◆ Work to be completed
In the records below, find the line containing "unfold State.takeFree" and the line containing "((latchButtress c cls"; please repeat exactly the lines from one to the other, both included, and nothing more.

◆ Data supplied

-- ==== Sys2Proof/Laws/Lock.lean ====
section
/-! SUPPORT. Each operation that is no register write and no reset leaves DEV_CTRL, and with it LOCK, alone. -/

namespace Sys2Proof.Machine
open Sys2Proof
set_option linter.all false

/-- DEV_CTRL as stored. -/
def State.devCtrl (s : State) : Word := s.rd DEV 0x03

@[simp] theorem State.devCtrl_mk (x : State) (now tick pace chans wells engs ops nextOp pumps bells tables cist cistUe
    cistCe banks storeBanks journal faults ctl sup clo ports power tbase sec tap tb free pending) :
    (State.mk x.part x.straps x.regs now tick pace chans wells engs ops nextOp pumps bells tables cist cistUe cistCe banks
      storeBanks journal faults ctl sup clo ports power tbase sec tap tb free pending).devCtrl = x.devCtrl := rfl
theorem State.devCtrl_wr (s : State) (t r : Nat) (v : Word) (h : 256 * t + r ≠ 3) : (s.wr t r v).devCtrl = s.devCtrl :=
  State.rd_wr_other _ _ _ _ _ _ (Ne.symm h)
@[simp] theorem State.devCtrl_wrCH (s : State) (c r : Nat) (v : Word) : (s.wr (CH c) r v).devCtrl = s.devCtrl :=
  s.devCtrl_wr _ _ _ (by unfold CH; omega)
@[simp] theorem State.devCtrl_wrENG (s : State) (c r : Nat) (v : Word) : (s.wr (ENG c) r v).devCtrl = s.devCtrl :=
  s.devCtrl_wr _ _ _ (by unfold ENG; omega)
@[simp] theorem State.devCtrl_wrLNK (s : State) (c r : Nat) (v : Word) : (s.wr (LNK c) r v).devCtrl = s.devCtrl :=
  s.devCtrl_wr _ _ _ (by unfold LNK; omega)
@[simp] theorem State.devCtrl_wrTgt (s : State) (c r : Nat) (v : Word) : (s.wr (c + 1) r v).devCtrl = s.devCtrl :=
  s.devCtrl_wr _ _ _ (by omega)
@[simp] theorem State.devCtrl_wrSUP (s : State) (r : Nat) (v : Word) : (s.wr SUP r v).devCtrl = s.devCtrl := s.devCtrl_wr _ _ _ (by unfold SUP; omega)
@[simp] theorem State.devCtrl_wrPWR (s : State) (r : Nat) (v : Word) : (s.wr PWR r v).devCtrl = s.devCtrl := s.devCtrl_wr _ _ _ (by unfold PWR; omega)
@[simp] theorem State.devCtrl_wrCRY (s : State) (r : Nat) (v : Word) : (s.wr CRY r v).devCtrl = s.devCtrl := s.devCtrl_wr _ _ _ (by unfold CRY; omega)
@[simp] theorem State.devCtrl_wrSEC (s : State) (r : Nat) (v : Word) : (s.wr SEC r v).devCtrl = s.devCtrl := s.devCtrl_wr _ _ _ (by unfold SEC; omega)
@[simp] theorem State.devCtrl_wrPMP (s : State) (r : Nat) (v : Word) : (s.wr PMP r v).devCtrl = s.devCtrl := s.devCtrl_wr _ _ _ (by unfold PMP; omega)
@[simp] theorem State.devCtrl_wrCLO (s : State) (r : Nat) (v : Word) : (s.wr CLO r v).devCtrl = s.devCtrl := s.devCtrl_wr _ _ _ (by unfold CLO; omega)
@[simp] theorem State.devCtrl_wrDEV (s : State) (r : Nat) (v : Word) (h : r ≠ 3) : (s.wr DEV r v).devCtrl = s.devCtrl := s.devCtrl_wr _ _ _ (by unfold DEV; omega)
@[simp] theorem devCtrl_ite (c : Prop) [Decidable c] (a b : State) : (if c then a else b).devCtrl = if c then a.devCtrl else b.devCtrl := by
  split <;> rfl
@[simp] theorem foldS_devCtrl {α : Type} (f : α → State → State) (xs : List α) (s : State)
    (h : ∀ a s, (f a s).devCtrl = s.devCtrl) : (foldS f xs s).devCtrl = s.devCtrl := foldS_keeps State.devCtrl f h xs s
theorem foldS_devCtrl1 {α β : Type} (f : α → State × β → State × β) (xs : List α) (x : State × β)
    (h : ∀ a x, (f a x).1.devCtrl = x.1.devCtrl) : (foldS f xs x).1.devCtrl = x.1.devCtrl :=
  foldS_keeps (fun x : State × β => x.1.devCtrl) f h xs x
theorem foldl_devCtrlM {α : Type} (f : Moving → α → Moving) (xs : List α) (m : Moving)
    (h : ∀ m a, (f m a).s.devCtrl = m.s.devCtrl) : (xs.foldl f m).s.devCtrl = m.s.devCtrl := by
  induction xs generalizing m with
  | nil => rfl
  | cons x xs ih => rw [List.foldl_cons, ih, h]
theorem foldl_devCtrlM1 {α β : Type} (f : Moving × β → α → Moving × β) (xs : List α) (m : Moving × β)
    (h : ∀ m a, (f m a).1.s.devCtrl = m.1.s.devCtrl) : (xs.foldl f m).1.s.devCtrl = m.1.s.devCtrl := by
  induction xs generalizing m with
  | nil => rfl
  | cons x xs ih => rw [List.foldl_cons, ih, h]



@[simp] theorem State_setB_devCtrl (s : State) (t r i : Nat) (h : 256 * t + r ≠ 3) : (s.setB t r i).devCtrl = s.devCtrl := s.devCtrl_wr _ _ _ h

@[simp] theorem State_clrB_devCtrl (s : State) (t r i : Nat) (h : 256 * t + r ≠ 3) : (s.clrB t r i).devCtrl = s.devCtrl := s.devCtrl_wr _ _ _ h

@[simp] theorem State_putB_devCtrl (s : State) (t r i : Nat) (b : Bool) (h : 256 * t + r ≠ 3) : (s.putB t r i b).devCtrl = s.devCtrl := s.devCtrl_wr _ _ _ h

@[simp] theorem State_modChan_devCtrl (s : State) (c : ℕ) (f : Channel → Channel) :
    ((State.modChan s c f)).devCtrl = s.devCtrl := by
  unfold State.modChan
  (repeat' split) <;> simp_all

@[simp] theorem State_mapChans_devCtrl (s : State) (f : Channel → Channel) :
    ((State.mapChans s f)).devCtrl = s.devCtrl := by
  unfold State.mapChans
  (repeat' split) <;> simp_all

@[simp] theorem State_modWell_devCtrl (s : State) (w : ℕ) (f : Well → Well) :
    ((State.modWell s w f)).devCtrl = s.devCtrl := by
  unfold State.modWell
  (repeat' split) <;> simp_all

@[simp] theorem State_modEng_devCtrl (s : State) (e : ℕ) (f : Engine → Engine) :
    ((State.modEng s e f)).devCtrl = s.devCtrl := by
  unfold State.modEng
  (repeat' split) <;> simp_all

@[simp] theorem State_modBank_devCtrl (s : State) (b : ℕ) (f : Bank → Bank) :
    ((State.modBank s b f)).devCtrl = s.devCtrl := by
  unfold State.modBank
  (repeat' split) <;> simp_all

@[simp] theorem State_modBankOf_devCtrl (s : State) (i : Sys2Proof.BankId) (f : Bank → Bank) :
    ((State.modBankOf s i f)).devCtrl = s.devCtrl := by
  unfold State.modBankOf
  (repeat' split) <;> simp_all

@[simp] theorem State_modBell_devCtrl (s : State) (b : ℕ) (f : Bell → Bell) :
    ((State.modBell s b f)).devCtrl = s.devCtrl := by
  unfold State.modBell
  (repeat' split) <;> simp_all

@[simp] theorem State_modOp_devCtrl (s : State) (i : ℕ) (f : PumpOp → PumpOp) :
    ((State.modOp s i f)).devCtrl = s.devCtrl := by
  unfold State.modOp
  (repeat' split) <;> simp_all

@[simp] theorem State_modSup_devCtrl (s : State) (f : Sup → Sup) :
    ((State.modSup s f)).devCtrl = s.devCtrl := by
  unfold State.modSup
  simp

@[simp] theorem State_setTries_devCtrl (n : ℕ) (s : State) : (s.setTries n).devCtrl = s.devCtrl := rfl

@[simp] theorem State_modPolicy_devCtrl (f : Policy → Policy) (s : State) : (s.modPolicy f).devCtrl = s.devCtrl := rfl

@[simp] theorem State_pass_devCtrl (s : State) (d : ℕ) :
    ((State.pass s d)).devCtrl = s.devCtrl := by
  unfold State.pass
  (repeat' split) <;> simp_all

@[simp] theorem State_reach_devCtrl (s : State) (t : ℕ) :
    ((State.reach s t)).devCtrl = s.devCtrl := by
  unfold State.reach
  (repeat' split) <;> simp_all

@[simp] theorem supCauseSet_devCtrl (m : Sys2Proof.W32) (s : State) :
    ((supCauseSet m s)).devCtrl = s.devCtrl := by
  unfold supCauseSet
  (repeat' split) <;> simp_all

@[simp] theorem raise_devCtrl (i : ℕ) (s : State) :
    ((raise i s)).devCtrl = s.devCtrl := by
  unfold raise
  (repeat' split) <;> simp_all

@[simp] theorem cfgConflict_devCtrl (s : State) :
    ((cfgConflict s)).devCtrl = s.devCtrl := by
  unfold cfgConflict
  (repeat' split) <;> simp_all

@[simp] theorem frameError_devCtrl (s : State) :
    ((frameError s)).devCtrl = s.devCtrl := by
  unfold frameError
  (repeat' split) <;> simp_all

@[simp] theorem bump16_devCtrl (t r d : Nat) (s : State) (h : 256 * t + r ≠ 3) : (bump16 t r d s).devCtrl = s.devCtrl := s.devCtrl_wr _ _ _ h
@[simp] theorem setB_devCtrlCH (s : State) (c r : Nat) (i : Nat) : (s.setB (CH c) r i).devCtrl = s.devCtrl := s.devCtrl_wr _ _ _ (by unfold CH; omega)
@[simp] theorem clrB_devCtrlCH (s : State) (c r : Nat) (i : Nat) : (s.clrB (CH c) r i).devCtrl = s.devCtrl := s.devCtrl_wr _ _ _ (by unfold CH; omega)
@[simp] theorem putB_devCtrlCH (s : State) (c r : Nat) (i : Nat) (b : Bool) : (s.putB (CH c) r i b).devCtrl = s.devCtrl := s.devCtrl_wr _ _ _ (by unfold CH; omega)
@[simp] theorem setB_devCtrlENG (s : State) (c r : Nat) (i : Nat) : (s.setB (ENG c) r i).devCtrl = s.devCtrl := s.devCtrl_wr _ _ _ (by unfold ENG; omega)
@[simp] theorem clrB_devCtrlENG (s : State) (c r : Nat) (i : Nat) : (s.clrB (ENG c) r i).devCtrl = s.devCtrl := s.devCtrl_wr _ _ _ (by unfold ENG; omega)
@[simp] theorem putB_devCtrlENG (s : State) (c r : Nat) (i : Nat) (b : Bool) : (s.putB (ENG c) r i b).devCtrl = s.devCtrl := s.devCtrl_wr _ _ _ (by unfold ENG; omega)
@[simp] theorem setB_devCtrlLNK (s : State) (c r : Nat) (i : Nat) : (s.setB (LNK c) r i).devCtrl = s.devCtrl := s.devCtrl_wr _ _ _ (by unfold LNK; omega)
@[simp] theorem clrB_devCtrlLNK (s : State) (c r : Nat) (i : Nat) : (s.clrB (LNK c) r i).devCtrl = s.devCtrl := s.devCtrl_wr _ _ _ (by unfold LNK; omega)
@[simp] theorem putB_devCtrlLNK (s : State) (c r : Nat) (i : Nat) (b : Bool) : (s.putB (LNK c) r i b).devCtrl = s.devCtrl := s.devCtrl_wr _ _ _ (by unfold LNK; omega)

@[simp] theorem setChState_devCtrl (c : ℕ) (st : ChState) (s : State) :
    ((setChState c st s)).devCtrl = s.devCtrl := by
  unfold setChState
  (repeat' split) <;> simp_all

@[simp] theorem promiseBroken_devCtrl (stall : Bool) (no : ℕ) (cs : List ℕ) (s : State) :
    ((promiseBroken stall no cs s)).devCtrl = s.devCtrl := by
  unfold promiseBroken
  (repeat' split) <;> simp_all

@[simp] theorem faultRecord_devCtrl (src : ℕ) (unit : ℕ) (chan : ℕ) (flags : ℕ) (detail : ℕ) (detail2 : ℕ) (s : State) :
    ((faultRecord src unit chan flags detail detail2 s)).devCtrl = s.devCtrl := by
  unfold faultRecord
  (repeat' split) <;> simp_all

@[simp] theorem chargeChannel_devCtrl (c : ℕ) (s : State) :
    ((chargeChannel c s)).devCtrl = s.devCtrl := by
  unfold chargeChannel
  (repeat' split) <;> simp_all

@[simp] theorem tickFault_devCtrl (src : ℕ) (unit : ℕ) (c : ℕ) (no : ℕ) (flags : ℕ) (detail : ℕ) (detail2 : ℕ) (s : State) :
    ((tickFault src unit c no flags detail detail2 s)).devCtrl = s.devCtrl := by
  unfold tickFault
  (repeat' split) <;> simp_all

@[simp] theorem numberEntry_devCtrl (bs : List Byte) (s : State) :
    ((numberEntry bs s)).devCtrl = s.devCtrl := by
  unfold numberEntry
  (repeat' split) <;> simp_all

@[simp] theorem journal_devCtrl (typ : ℕ) (chan : ℕ) (cls : ℕ) (flags : ℕ) (score : ℕ) (aux : ℕ) (rim : ℕ) (tb : ℕ) (payload : List Sys2Proof.Byte) (s : State) :
    ((journal typ chan cls flags score aux rim tb payload s)).devCtrl = s.devCtrl := by
  unfold journal
  (repeat' split) <;> simp_all

@[simp] theorem collectEntries_devCtrl (s : State) :
    ((collectEntries s)).devCtrl = s.devCtrl := by
  unfold collectEntries
  (repeat' split) <;> simp_all

@[simp] theorem settleEntries_devCtrl (s : State) :
    ((settleEntries s)).devCtrl = s.devCtrl := by
  unfold settleEntries
  (repeat' split) <;> simp_all

@[simp] theorem startHold_devCtrl (c : ℕ) (t : ℕ) (s : State) :
    ((startHold c t s)).devCtrl = s.devCtrl := by
  unfold startHold
  (repeat' split) <;> simp_all

@[simp] theorem State_takeFree_devCtrl (s : State) :
    ((State.takeFree s).2).devCtrl = s.devCtrl := by
  unfold State.takeFree
  (repeat' split) <;> simp_all

@[simp] theorem latchRegs_devCtrl (c : ℕ) (score : ℕ) (kind : ℕ) (cls : ℕ) (srcB : Bool) (s : State) :
    ((latchRegs c score kind cls srcB s)).devCtrl = s.devCtrl := by
  unfold latchRegs
  (repeat' split) <;> simp_all

@[simp] theorem formReport_devCtrl (s : State) :
    ((formReport s)).devCtrl = s.devCtrl := by
  unfold formReport
  (repeat' split) <;> simp_all

@[simp] theorem journalVerdict_devCtrl (c : ℕ) (cls : ℕ) (kind : ℕ) (flags : ℕ) (score : ℕ) (payload : List Sys2Proof.Byte) (s : State) :
    ((journalVerdict c cls kind flags score payload s)).devCtrl = s.devCtrl := by
  unfold journalVerdict
  (repeat' split) <;> simp_all

@[simp] theorem latchUsed_devCtrl (c : ℕ) (score : ℕ) (kind : ℕ) (payload : List Sys2Proof.Byte) (s : State) :
    ((latchUsed c score kind payload s)).devCtrl = s.devCtrl := by
  unfold latchUsed
  (repeat' split) <;> simp_all

@[simp] theorem latchTrial_devCtrl (c : ℕ) (score : ℕ) (kind : ℕ) (payload : List Sys2Proof.Byte) (s : State) :
    ((latchTrial c score kind payload s)).devCtrl = s.devCtrl := by
  unfold latchTrial
  (repeat' split) <;> simp_all

@[simp] theorem latchLate_devCtrl (c : Nat) (score : Nat) (kind : Nat) (brk : Bool) (bt : Nat) (rim : Nat) (tb : Nat) (payload : List Byte) (s : State) :
    ((latchLate c score kind brk bt rim tb payload s)).devCtrl = s.devCtrl := by
  unfold latchLate
  (repeat' split) <;> simp_all

@[simp] theorem latchButtress_devCtrl (c : ℕ) (cls : ℕ) (s : State) :
    ((latchButtress c cls s)).devCtrl = s.devCtrl := by
  unfold latchButtress
  (repeat' split) <;> simp_all

@[simp] theorem latchEngine_devCtrl (c : Nat) (no : Nat) (score : Nat) (kind : Nat) (clean : Bool) (bt : Nat) (rim : Nat) (tb : Nat) (payload : List Byte) (s : State) :
    ((latchEngine c no score kind clean bt rim tb payload s)).devCtrl = s.devCtrl := by
  unfold latchEngine
  (repeat' split) <;> simp_all

@[simp] theorem guardChannel_devCtrl (c : ℕ) (s : State) :
    ((guardChannel c s)).devCtrl = s.devCtrl := by
  unfold guardChannel
  (repeat' split) <;> simp_all

@[simp] theorem closeTick_devCtrl (s : State) :
    ((closeTick s)).devCtrl = s.devCtrl := by
  unfold closeTick
  (repeat' split) <;> simp_all

@[simp] theorem vdDrive_devCtrl (s : State) :
    ((vdDrive s)).devCtrl = s.devCtrl := by
  unfold vdDrive
  (repeat' split) <;> simp_all

@[simp] theorem State_modLearn_devCtrl (s : State) (c : ℕ) (f : Learn → Learn) :
    ((State.modLearn s c f)).devCtrl = s.devCtrl := by
  unfold State.modLearn
  (repeat' split) <;> simp_all

@[simp] theorem State_modDrift_devCtrl (s : State) (c : ℕ) (f : Drift → Drift) :
    ((State.modDrift s c f)).devCtrl = s.devCtrl := by
  unfold State.modDrift
  (repeat' split) <;> simp_all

◆ Answer to this exercise
  unfold State.takeFree
  (repeat' split) <;> simp_all

@[simp] theorem latchRegs_devCtrl (c : ℕ) (score : ℕ) (kind : ℕ) (cls : ℕ) (srcB : Bool) (s : State) :
    ((latchRegs c score kind cls srcB s)).devCtrl = s.devCtrl := by
  unfold latchRegs
  (repeat' split) <;> simp_all

@[simp] theorem formReport_devCtrl (s : State) :
    ((formReport s)).devCtrl = s.devCtrl := by
  unfold formReport
  (repeat' split) <;> simp_all

@[simp] theorem journalVerdict_devCtrl (c : ℕ) (cls : ℕ) (kind : ℕ) (flags : ℕ) (score : ℕ) (payload : List Sys2Proof.Byte) (s : State) :
    ((journalVerdict c cls kind flags score payload s)).devCtrl = s.devCtrl := by
  unfold journalVerdict
  (repeat' split) <;> simp_all

@[simp] theorem latchUsed_devCtrl (c : ℕ) (score : ℕ) (kind : ℕ) (payload : List Sys2Proof.Byte) (s : State) :
    ((latchUsed c score kind payload s)).devCtrl = s.devCtrl := by
  unfold latchUsed
  (repeat' split) <;> simp_all

@[simp] theorem latchTrial_devCtrl (c : ℕ) (score : ℕ) (kind : ℕ) (payload : List Sys2Proof.Byte) (s : State) :
    ((latchTrial c score kind payload s)).devCtrl = s.devCtrl := by
  unfold latchTrial
  (repeat' split) <;> simp_all

@[simp] theorem latchLate_devCtrl (c : Nat) (score : Nat) (kind : Nat) (brk : Bool) (bt : Nat) (rim : Nat) (tb : Nat) (payload : List Byte) (s : State) :
    ((latchLate c score kind brk bt rim tb payload s)).devCtrl = s.devCtrl := by
  unfold latchLate
  (repeat' split) <;> simp_all

@[simp] theorem latchButtress_devCtrl (c : ℕ) (cls : ℕ) (s : State) :
    ((latchButtress c cls s)).devCtrl = s.devCtrl := by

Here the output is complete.